Hulk Hogan looks like my FIL. People will stop him and say so.
-
@Gąska said in TIL (about the Dark Arts of HTML):
FPGA
Without googling, I have no idea. Googling didn't change that much because .
-
@Karla said in TIL (about the Dark Arts of HTML):
@Mason_Wheeler said in TIL (about the Dark Arts of HTML):
You know that meme with two men angrily yelling at each other across a room? TIL the older guy is not Hulk Hogan. Sure looks like him though!
Hulk Hogan looks like my FIL. People will stop him and say so.
A few years back I was at a restaurant, and the guy at the table next to me really looked familiar. Finally I look over at the guy and say, "anyone ever tell you you look just like Chris Hemsworth?"
He starts laughing, and the woman with him is all "yeah, he gets that all the time."
-
@Gąska said in TIL (about the Dark Arts of HTML):
I learned there are programmers who don't know what FPGA is...
Those who doesn't get into the more hardware side of things usually don't need to know...
-
@Karla said in TIL (about the Dark Arts of HTML):
@Mason_Wheeler said in TIL (about the Dark Arts of HTML):
You know that meme with two men angrily yelling at each other across a room?
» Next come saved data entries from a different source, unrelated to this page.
-- ==== Sys2Proof/Syntax.lean ====
section
/-! DEFINITION. The commands of the block: one constructor per row of spec/opcode_table.json, and the
operand records they carry. The first operand of every command is the instant at which it happens, in
ticks of the 122.88 MHz bus clock (log entry 1). What a command carries beside it is what the spec says
is measured, drawn at random, received from outside or judged by the Dome (log entry 2). -/

namespace Sys2Proof

/-- Where a frame came from or goes to on a host link. `family` 0 is the Spire link, 4 IPv4, 6 IPv6;
`bytes` is the address in network byte order. -/
structure Addr where
  family : Nat
  port : Nat
  bytes : List Byte
  deriving DecidableEq, Repr

/-- An OAP frame as a host link hands it over, with the Dome's verdict on its tag (`authentic`); the
payload is the plaintext that the verdict covers (R384, R441). `link` is 1 for Ethernet, 2 for Spire. -/
structure Frame where
  link : Nat
  src : Addr
  version : Nat
  shade : Nat
  flags : Nat
  op : Nat
  session : Nat
  seq : Nat
  lengthOk : Bool
  authentic : Bool
  payload : List Byte
  deriving DecidableEq, Repr

/-- A complex number: a sample, a correlation or an amplitude, in steps of the 14-bit converter (Table 1 of chapter 4). -/
structure Cx where
  re : Int
  im : Int
  deriving DecidableEq, Repr

/-- Samples of a quad at 10.24 MS/s, ports 0–3 each on its own, and those of the forward reference beside them (R137, R158). -/
structure Air where
  ports : List (List Cx)
  fwd : List Cx
  deriving DecidableEq, Repr

/-- A BLF hypothesis of the preamble detector: its BLF against the nominal one in 0.01 %, interpolated, and the correlation of the
preamble at each port (chapter 5, R162, R163). -/
structure Hypothesis where
  dev : Int
  corr : List Cx
  deriving DecidableEq, Repr

/-- A detection of a preamble as the front end declares it: the reply start in bus ticks after the command's last symbol, up to nine
hypotheses, the noise power of the ports and over how many listening samples it was taken (R162, R163). -/
structure Detection where
  start : Nat
  hyps : List Hypothesis
  noise : List Nat
  heard : Nat
  deriving DecidableEq, Repr

/-- What a quad's ports had before its receive window opens: up to 256 tracking samples each (R145, R159). -/
structure Opening where
  quad : Nat
  pre : List (List Cx)
  deriving DecidableEq, Repr

/-- What the separator's refinement gives for a stream: its signature at the four ports, its reply start in bus ticks after the
command's last symbol, and the index of the eigenvector it was started from (R172, R175). -/
structure StreamEst where
  signature : List Cx
  start : Nat
  eigen : Nat
  deriving DecidableEq, Repr

/-- The samples of the first data bits, and what the separator's refinement gives for each stream (R172). -/
structure Settled where
  air : Air
  est : List StreamEst
  deriving DecidableEq, Repr

/-- What an iteration of a port's canceller does: how far each component of the coarse and fine vectors moves, and the taps of the digital
canceller (chapter 4, R136–R138). -/
structure CancMove where
  coarseI : Int
  coarseQ : Int
  fineI : Int
  fineQ : Int
  taps : List Int
  deriving DecidableEq, Repr

/-- What an iteration of a port's canceller measures: the residual in 0.01 dBm at the land, both depths in 0.01 dB, and the DC at the VGA
input in DAC steps (chapter 4, R139, R144). -/
structure CancReading where
  residual : Int
  analog : Nat
  digital : Nat
  dcI : Int
  dcQ : Int
  deriving DecidableEq, Repr

/-- An iteration of a port's canceller (chapter 4, R136–R144). -/
structure CancIter extends CancMove, CancReading where
  deriving DecidableEq, Repr

/-- A reading of a port's coupler: the VSWR in 0.01 and the forward power in 0.01 dBm (chapter 3, R103). -/
structure Wave where
  vswr : Nat
  fwd : Int
  deriving DecidableEq, Repr

/-- A value that has been there since a tick. -/
structure Sustained where
  value : Nat
  since : Nat
  deriving DecidableEq, Repr

/-- A card's reply as the HF receiver decodes it: its bytes in air order with their check value, the frame delay time in
carrier cycles, the position of a first bit collision among the UID bits of an anticollision reply, and whether its
framing failed (chapter 9, R307, R309). A collision of whole frames (Type B, ISO/IEC 15693) is given as position 0. -/
structure CardReply where
  data : List Byte
  fdt : Nat
  collision : Option Nat
  framing : Bool
  deriving DecidableEq, Repr

/-- A band of a charter (Table 10 of chapter 3). -/
structure Band where
  low : Nat
  high : Nat
  conducted : Int
  eirp : Int
  dwell : Nat
  reuse : Nat
  period : Nat
  occupancy : Nat
  modulations : Nat
  minHop : Nat
  deriving DecidableEq, Repr

/-- A fused charter (Tables 11 and 12 of chapter 3, Table 1 of chapter 0). -/
structure Charter where
  uhfRule : Nat
  hfRule : Nat
  uhfCeiling : Int
  hfCeiling : Nat
  bands : List Band
  channels : List Nat
  check : Nat
  deriving DecidableEq, Repr
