/-- Create a provisional entry under the key of its arrival shade (R48, R389), merged at once into an entry with its key (R238, R240); none where the table is
full, with event 0x3001 (R242). -/
def State.createTag (s : State) (d : Sighting) : Option Nat × State :=
  match s.allocTag with
  | (none, s1) =>
    (none, (s1.count 0x3101 9).raise 0x3001 ([d.quad, d.plan] ++ dU 2 s1.tags.length ++ [s1.provisional]) (withSlate (s1.planOwner d.plan)) (perMinute d.quad))
  | (some n, s1) =>
    let t := s1.entryOf d
    let s2 : State := (({ s1 with tags := NMap.put s1.tags n t } : State).holdLines (tagLine n) 1 t.arrival).count 0x3101 7
    match s2.sameTag n t with
    | some e => (some n, if (s2.tag e).any (fun x => x.pending) then s2 else s2.mergeTag n e t)
    | none => (some n, s2)

/-- Confirm a provisional entry, merging it where its key is held, and route what results (R239–R241, R248). -/
def State.confirmEntry (s : State) (n : Nat) : State :=
  match s.tag n with
  | none => s
  | some t =>
    let s0 : State := { s with plans := tmod s.plans t.plan (fun p => { p with confirmed := p.confirmed + 1 }) }
    match t.merged with
    | some e => (((s0.modTag e (fun x => { x with pending := false })).freeTag n).routeTag e t.credited)
    | none =>
      match s0.sameTag n t with
      | some e => (((s0.modTag e (fun x => { (x.update t) with
            epc := if t.resolved then t.epc else x.epc, words := if t.resolved then t.words else x.words,
            pc := if t.resolved then t.pc else x.pc, authenticated := x.authenticated || t.authenticated })).freeTag n).routeTag e t.credited)
      | none =>
        (s0.modTag n (fun x => { x with confirmed := true, confirmedAt := s.now })).routeTag n t.credited

/-- The entry that a provisional one stands in once it is confirmed: the one it merged into, one with its key, or
itself (R240). -/
def State.homeOf (s : State) (n : Nat) : Nat :=
  match s.tag n with
  | none => n
  | some t => match t.merged with
    | some e => e
    | none => (s.sameTag n t).getD n

/-- The step results that waited for an entry's confirmation go to the plan's owner (R247, R251). -/
def State.releaseReports (s : State) (n : Nat) (t : TagEntry) : State :=
  match s.tag n with
  | none => s
  | some e =>
    let sh := s.planOwner t.plan
    if !s.joined sh then s
    else (t.reports.foldl (fun st r =>
      st.takeIn sh false 4 (st.tagReport sh 2 n { e with plan := t.plan, window := t.window, reports := [] } r.1 r.2.1 r.2.2)) s).settle

/-- Confirm a provisional entry, and send the step results that waited for it (R239, R247). -/
def State.confirmTag (s : State) (n : Nat) : State :=
  match s.tag n with
  | none => s
  | some t =>
    let home := s.homeOf n
    let s1 := s.confirmEntry n
    if t.reports.isEmpty then s1 else (s1.modTag home (fun e => { e with reports := [] })).releaseReports home t

/-- Cancel a provisional entry: its merge is undone, entries merged into it stand on their own, and event 0x3002
is raised with the cause (R240, R247). -/
def State.cancelTag (s : State) (n cause : Nat) : State :=
  match s.tag n with
  | none => s
  | some t =>
    let s1 := s.undoMerge t
    let s2 := if t.merged.isSome then s1.count 0x3101 11 else s1
    let s3 := ((s2.freeTag n).count 0x3101 10).addTo 0x3101 14 t.holds
    s3.raise 0x3002 ([t.quad, cause, t.plan, b01 t.merged.isSome] ++ dU 2 n) (withSlate (s.planOwner t.plan)) (perMinute t.quad)
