/-- A carrier ramp starts at a stagger point when the gates of R42 pass for the work it begins: it waits for a FIFO entry and
for the credits of the first slot, which that slot's Query takes (R42, R94, R95, R133, R477). -/
def State.rampStart (s : State) (q : Nat) : State :=
  let x := s.tx q
  if x.carrier ≠ 0 ∨ x.hopped = false ∨ x.faulted = true ∨ s.power.paBias = false then s
  else if !(s.bank (q / 4)).inWindow || !s.atStagger q || !s.actPermits || !s.requested then s
  else
    match (s.seq q).plan, x.index with
    | some p, some i =>
      let port := (s.seq q).port
      if s.gateOpen q then
        match s.nextGroup p port, s.bandOf (s.channelAt i) with
        | some g, some b =>
          let ends := s.now + s.riseWorst q p port g
          let c := s.takeCredit (s.seq q).shade (s.slotCredits p g)
          if !s.fifoRoom port then s.count (0x5020 + q) 8
          else if !c.1 then (c.2.count (0x5020 + q) 9).modSeq q (fun y => { y with starved := true })
          else if s.workFits q ends then
            let req := s.request p port
            let s1 := s.modTx q (fun t => { t with
              carrier := 1, rampTick := s.now, ramped := 0, onTick := s.now, short := none, port := port, lastIndex := some i,
              dwells := t.dwells ++ [{ index := i, start := s.now, stop := none }] })
            ((((s1.set (0x2200 + q) 1 2).set (0x2200 + q) 3 port).set (0x2200 + q) 4 (s.inForce.targetPower (s.seq q).shade port b req)).set
              (0x2200 + q) 8 (s.inForce.bindingLimit (s.seq q).shade port b req)).modPlan p (fun r => { r with lastAir := NMap.put r.lastAir q s.now })
          else (((if s.dwellStops q ends then s else s.neverFits q)).modSeq q (fun y => { y with satOut := some (s.windowId q), plan := none })).dropHop q
        | _, _ => s
      else s
    | _, _ => s

/-- `RAMP_START`. -/
def execRampStart (t quad : Nat) (s : State) : Out := .next ((s.at t).rampStart quad)

/-- The ramp ends: the power loop engages and the receivers begin settling, each port from its own block where it
is valid, from scratch otherwise; the sequencer's first commands fall due (R94, R131, R143, R218). -/
def State.atPower (s : State) (q : Nat) : State :=
  let x := s.tx q
  if x.carrier = 1 ∧ x.rampTick + (s.rampTicks q - x.ramped) ≤ s.now then
    let s1 := (s.modTx q (fun t => { t with carrier := 2, powerTick := s.now, loopTick := s.now })).set (0x2200 + q) 1 3
    let s2 := s1.each (portsOf q) (fun st p =>
      let block := match x.index with
        | some i => match st.chan q (entryNo i x.port) with
          | some e => tget e.blocks (p % 4) []
          | none => []
        | none => []
      let stored := bitOf (byteAt block 22) 0
      let at' := fun (k : Nat) => if stored then ofLeInt (slice block (2 * k) 2) else 0
      let st1 := (st.set (0x2130 + p) 2 1).set (0x2130 + p) 3 (if stored then 1 else 2)
      let st2 := st1.modPort p (fun y => { y with
        shallowRaised := false, vector := [at' 0, at' 1, at' 2, at' 3], taps := [at' 4, at' 5, at' 6, at' 7], recent := [], servo := [0, 0] })
      if stored then st2 else st2.count (0x2210 + q) 8)
    match (s2.seq q).plan with
    | none => s2
    | some p => match s2.nextGroup p (s2.seq q).port with
      | some g => s2.modSeq q (fun y => { y with
          state := 1, due := s2.openingDues p y.port g, earliest := s.now, next := 0, failed := false, tag := noTag })
      | none => s2
  else s

/-- `CARRIER_AT_SET_POWER`. -/
def execCarrierAtSetPower (t quad : Nat) (s : State) : Out := .next ((s.at t).atPower quad)

/-- The ramp-down ends: the carrier is off, and the quad looks for its next work (R94, R143, R233). -/
def State.rampedDown (s : State) (q : Nat) : State :=
  let x := s.tx q
  if x.carrier = 4 ∧ x.rampTick + s.rampTicks q ≤ s.now then (s.carrierOff q).goOn q else s

/-- `RAMP_DOWN_COMPLETE`. -/
def execRampDownComplete (t quad : Nat) (s : State) : Out := .next ((s.at t).rampedDown quad)

/-- `PA_SUPPLY_OUT_OF_WINDOW`: the supply that the monitor reads. -/
def execPaSupplyOutOfWindow (t bank mv : Nat) (s : State) : Out := .next ((s.at t).supplyMeasured bank mv)

/-- `PA_SUPPLY_BACK_IN_WINDOW`: the supply that the monitor reads. -/
def execPaSupplyBackInWindow (t bank mv : Nat) (s : State) : Out := .next ((s.at t).supplyMeasured bank mv)

/-- A ramp held for 200 µs is abandoned with its carrier off, with event 0x2205 (R106). -/
def State.rampAbandoned (s : State) (q : Nat) : State :=
  if (s.tx q).carrier = 3 ∧ (s.tx q).heldTick + us 200 ≤ s.now then
    ((s.cutQuad q).count (0x2200 + q) 14).raise 0x2205 [q, q / 4] s.allJoined
  else s

/-- `RAMP_ABANDONED`. -/
def execRampAbandoned (t quad : Nat) (s : State) : Out := .next ((s.at t).rampAbandoned quad)

/-! ### Power (R99–R101) -/

/-- Whether a quad's carrier is on and unmodulated: no command, silent or not, is being sent. -/
def State.unmodulated (s : State) (q : Nat) : Bool := decide ((s.tx q).carrier = 2) && decide ((s.seq q).cmdEnd ≤ s.now)

/-- A measurement of forward power, every 2 µs on an unmodulated carrier, moves the drive toward the target by at
most 0.25 dB, never beyond its maximum (R99, R101). -/
def State.powerLoop (s : State) (q : Nat) (fwd : Int) : State :=
  if s.unmodulated q && decide ((s.tx q).loopTick + us 2 ≤ s.now) then
    let target := s.int (0x2200 + q) 4
    let want := (s.tx q).drive + clampTo 25 (target - fwd)
    let drive := if Config.maxDrive < want then Config.maxDrive else want
    let short := decide (drive = Config.maxDrive) && decide (fwd < target - 50)
    (s.modTx q (fun t => { t with
      drive := drive, loopTick := s.now, short := if short then some (t.short.getD (s.now, false)) else none })).set (0x2200 + q) 5 fwd
  else s

/-- `POWER_LOOP_MEASUREMENT`. -/
def execPowerLoopMeasurement (t quad : Nat) (fwd : Int) (s : State) : Out := .next ((s.at t).powerLoop quad fwd)

/-- Every 100 µs the feed-forward compensation of a bank takes its temperature and its PA supply (R99). -/
def State.feedForward (s : State) (b mv : Nat) : State :=
  if s.now < (s.bank b).ffTick + us 100 then s
  else (s.supplyMeasured b mv).modBank b (fun x => { x with ffTemp := x.temp, ffSupply := mv, ffTick := s.now })

/-- `FEED_FORWARD_REFRESH`. -/
def execFeedForwardRefresh (t bank mv : Nat) (s : State) : Out := .next ((s.at t).feedForward bank mv)

/-- At maximum drive, forward power more than 0.5 dB short of the target for 20 µs is counted once for each such stretch, with event
0x2208 once a minute (R101; log entry 90). -/
def State.shortfall (s : State) (q : Nat) (measured : Int) : State :=
  let target := s.int (0x2200 + q) 4
  match (s.tx q).short with
  | some (since, false) =>
    if (s.tx q).carrier = 2 ∧ since + us 20 < s.now ∧ measured < target - 50 then
      ((s.modTx q (fun t => { t with short := some (since, true) })).count (0x2200 + q) 12).raise 0x2208
        ([q] ++ dI 2 target ++ dI 2 measured) s.allJoined (perMinute q)
    else s
  | _ => s

/-- `POWER_SHORTFALL`. -/
def execPowerShortfall (t quad : Nat) (measured : Int) (s : State) : Out := .next ((s.at t).shortfall quad measured)

/-! ### Tuner and mismatch (R102–R104, R110, R111) -/

/-- The code of bank C1, C2 or C3 (1–3) in a packed tuner value. -/
def tunerCode (v bank : Nat) : Nat := if bank = 1 then v / 4096 % 64 else if bank = 2 then v / 64 % 64 else v % 64

/-- The weight of a bank's code. -/
def tunerWeight (bank : Nat) : Nat := if bank = 1 then 4096 else if bank = 2 then 64 else 1

/-- An adaptive tuner steps one bank by one code, at most every 20 µs, on an unmodulated carrier with no receive
window open and the port tracking; a step beyond 0–63 is pinned, and the 64th in succession raises event 0x2105
(R102, R134). -/
def State.tunerStep (s : State) (p bank : Nat) (up : Bool) (vswr : Nat) : State :=
  let q := p / 4
  let y := s.port p
  if s.nat (0x2100 + p) 10 ≠ 0 ∨ s.unmodulated q = false ∨ 2 < (s.seq q).state ∨ s.rxState p ≠ 2 ∨ s.now < y.tunerTick + us 20 then s
  else
    let v := s.nat (0x2100 + p) 11
    let c := tunerCode v bank
    if (up ∧ c = 63) ∨ (!up ∧ c = 0) then
      let n := y.tunerPinned + 1
      let s1 := ((s.modPort p (fun y => { y with tunerPinned := n, tunerTick := s.now })).count (0x2100 + p) 16).lanternLoop 2 p c (if up then 63 else 0) n
      if n = 64 then s1.raise 0x2105 ([p, bank, c] ++ dU 2 vswr) (s1.reachPort p) else s1
    else
      let w := if up then v + tunerWeight bank else v - tunerWeight bank
      let s1 := ((s.set (0x2100 + p) 11 w).modPort p (fun y => { y with tunerPinned := 0, tunerTick := s.now })).modTx q (fun t => { t with
        noCommandUntil := s.now + us 3 + 1 })
      match (s.tx q).index with
      | some i => s1.modChan q (entryNo i (s.tx q).port) (fun e => { e with
          tunerValid := true
          tuner := if e.tunerValid then tmod e.tuner (p % 4) (fun _ => w) else (portsOf q).map (fun r => s1.nat (0x2100 + r) 11) })
      | none => s1

/-- `TUNER_STEP`. -/
def execTunerStep (t port bank : Nat) (up : Bool) (vswr : Nat) (s : State) : Out := .next ((s.at t).tunerStep port bank up vswr)

/-- The port whose mismatch the coupler sees: the transmitting port of its quad. -/
def State.transmits (s : State) (p : Nat) : Bool := s.carrierOn (p / 4) && decide ((s.tx (p / 4)).port = p)

/-- A port trips: faulted with a cause that is not cleared, the trip counted and the VSWR kept (R103, R104, R111). -/
def State.tripped (s : State) (p cause vswr : Nat) : State :=
  ((((s.set (0x2100 + p) 3 cause).set (0x2100 + p) 4 0).count (0x2100 + p) 15).set (0x2100 + p) 13 vswr).modPort p
    (fun y => { y with probeTick := s.now })

/-- A trip while the port transmits: the exchange is abandoned and the carrier off (R103, R104). -/
def State.trip (s : State) (p cause vswr : Nat) : State := (s.cutQuad (p / 4)).tripped p cause vswr

/-- The VSWR of a reflection magnitude of 0.9, from which on a reflection is a hard short (R103). -/
def hardVswr : Nat := 1900

/-- A hard short, by reflection or PA over-current, at any power (R103). -/
def State.hardShort (s : State) (p vswr : Nat) (excess : Bool) : State :=
  (s.trip p (if excess then 3 else 2) vswr).raise 0x2102 ([p, if excess then 2 else 1] ++ dU 2 (s.txChannel (p / 4))) (s.reachPort p)

/-- VSWR above the trip threshold in force of the port, which the coupler evaluates from +10 dBm of forward power on (R103, R109). -/
def State.mismatch (s : State) (p vswr : Nat) (fwd : Int) : State :=
  let code := s.inForce.nat (0x2100 + p) 9
  if !s.transmits p then s
  else if hardVswr ≤ vswr then s.hardShort p vswr false
  else if fwd < 1000 then s
  else if tripVswr code < vswr then (s.trip p 1 vswr).raise 0x2101 ([p, code] ++ dU 2 vswr ++ dU 2 (s.txChannel (p / 4))) (s.reachPort p)
  else s.set (0x2100 + p) 13 vswr

/-- `MISMATCH_TRIP`: the coupler's reading. -/
def execMismatchTrip (t port : Nat) (wave : Wave) (s : State) : Out := .next ((s.at t).mismatch port wave.vswr wave.fwd)

/-- A hard short of a transmitting port: a reflection magnitude of 0.9 or more, in thousandths, or PA over-current (R103). -/
def State.shorted (s : State) (p : Nat) (gamma : Option Nat) : State :=
  if s.transmits p && gamma.all (fun g => decide (900 ≤ g)) then s.hardShort p (s.nat (0x2100 + p) 13) gamma.isNone else s

/-- `HARD_SHORT`: the reflection magnitude in thousandths, or none for a PA over-current. -/
def execHardShort (t port : Nat) (gamma : Option Nat) (s : State) : Out := .next ((s.at t).shorted port gamma)

/-- What a probe at +10 dBm measures: a hard short or a VSWR above the trip threshold trips the port again, a VSWR at or below the
clear level sets the cause-cleared flag with event 0x2103 (R103, R111). -/
def State.probed (s : State) (p i vswr : Nat) (excess : Bool) : State :=
  let code := s.inForce.nat (0x2100 + p) 9
  if excess = true ∨ hardVswr ≤ vswr then
    (s.tripped p (if excess then 3 else 2) vswr).raise 0x2102 ([p, if excess then 2 else 1] ++ dU 2 (s.channelAt i)) (s.reachPort p)
  else if tripVswr code < vswr then
    (s.tripped p 1 vswr).raise 0x2101 ([p, code] ++ dU 2 vswr ++ dU 2 (s.channelAt i)) (s.reachPort p)
  else
    let s1 := s.set (0x2100 + p) 13 vswr
    if vswr ≤ clearVswr code then
      (s1.set (0x2100 + p) 4 1).raise 0x2103 ([p, s.nat (0x2100 + p) 3] ++ dU 2 vswr) (s.reachPort p)
    else s1

/-- The list indices on which a probe of a port may emit: the masks of the window's shade permit them, and every limit of charter and
policy its +10.00 dBm (R111). -/
def State.probeSet (s : State) (p : Nat) : List Nat :=
  (s.carrierSet s.windowShade).filter (fun i => match s.bandOf (s.channelAt i) with
    | some b => decide (1000 ≤ smallest ((s.powerLimits s.windowShade p b 1000)))
    | none => false)

/-- A probe of a faulted port, once every probe interval, at a stagger point of a window that includes the quad and between
exchanges: 50 µs of unmodulated carrier that count toward dwell and occupancy (R111). -/
def State.probe (s : State) (p vswr : Nat) (excess : Bool) (draw : Nat) : State :=
  let q := p / 4
  let cause := s.nat (0x2100 + p) 3
  if s.actual p ≠ 3 ∨ cause < 1 ∨ 3 < cause ∨ s.now < (s.port p).probeTick + sec (s.nat (0x2100 + p) 14) then s
  else if s.carrierOn q || (s.tx q).faulted || !s.power.paBias || !s.inWindow q || !s.guardPassed q || !s.atStagger q || !s.granted || !s.requested || !s.actPermits || !(s.bank (q / 4)).inWindow then s
  else match s.chooseFrom q (s.inForce.probeSet p) draw with
  | none => s
  | some i =>
    if fits (s.now + us 50) (s.windowEnd q) && fits (s.now + us 50) (s.dwellEnd q i) then
      (((s.dropHop q).modTx q (fun t => { t with
        dwells := t.dwells ++ [{ index := i, start := s.now, stop := some (s.now + us 50) }], lastIndex := some i })).modPort p (fun y => { y with probeTick := s.now })).probed p i vswr excess
    else s

/-- `PORT_PROBE`. -/
def execPortProbe (t port vswr : Nat) (overCurrent : Bool) (draw : Nat) (s : State) : Out :=
  .next ((s.at t).probe port vswr overCurrent draw)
TIL the older guy is not Hulk Hogan. Sure looks like him though!
Hulk Hogan looks like my FIL. People will stop him and say so.
They have some balls to stop Hulk Hogan on his way.
-
@Gąska said in TIL (about the Dark Arts of HTML):
@Mason_Wheeler it was running on Discovery Channel at about the same time as Mythbusters, and from what I can tell, it was about as popular as Mythbusters. But then, the other day I learned there are programmers who don't know what FPGA is...
I've met a lot of programmers that don't even know what a recursive function is.
-
@Carnage said in TIL (about the Dark Arts of HTML):
@Gąska said in TIL (about the Dark Arts of HTML):
@Mason_Wheeler it was running on Discovery Channel at about the same time as Mythbusters, and from what I can tell, it was about as popular as Mythbusters. But then, the other day I learned there are programmers who don't know what FPGA is...
I've met a lot of programmers that don't even know what a recursive function is.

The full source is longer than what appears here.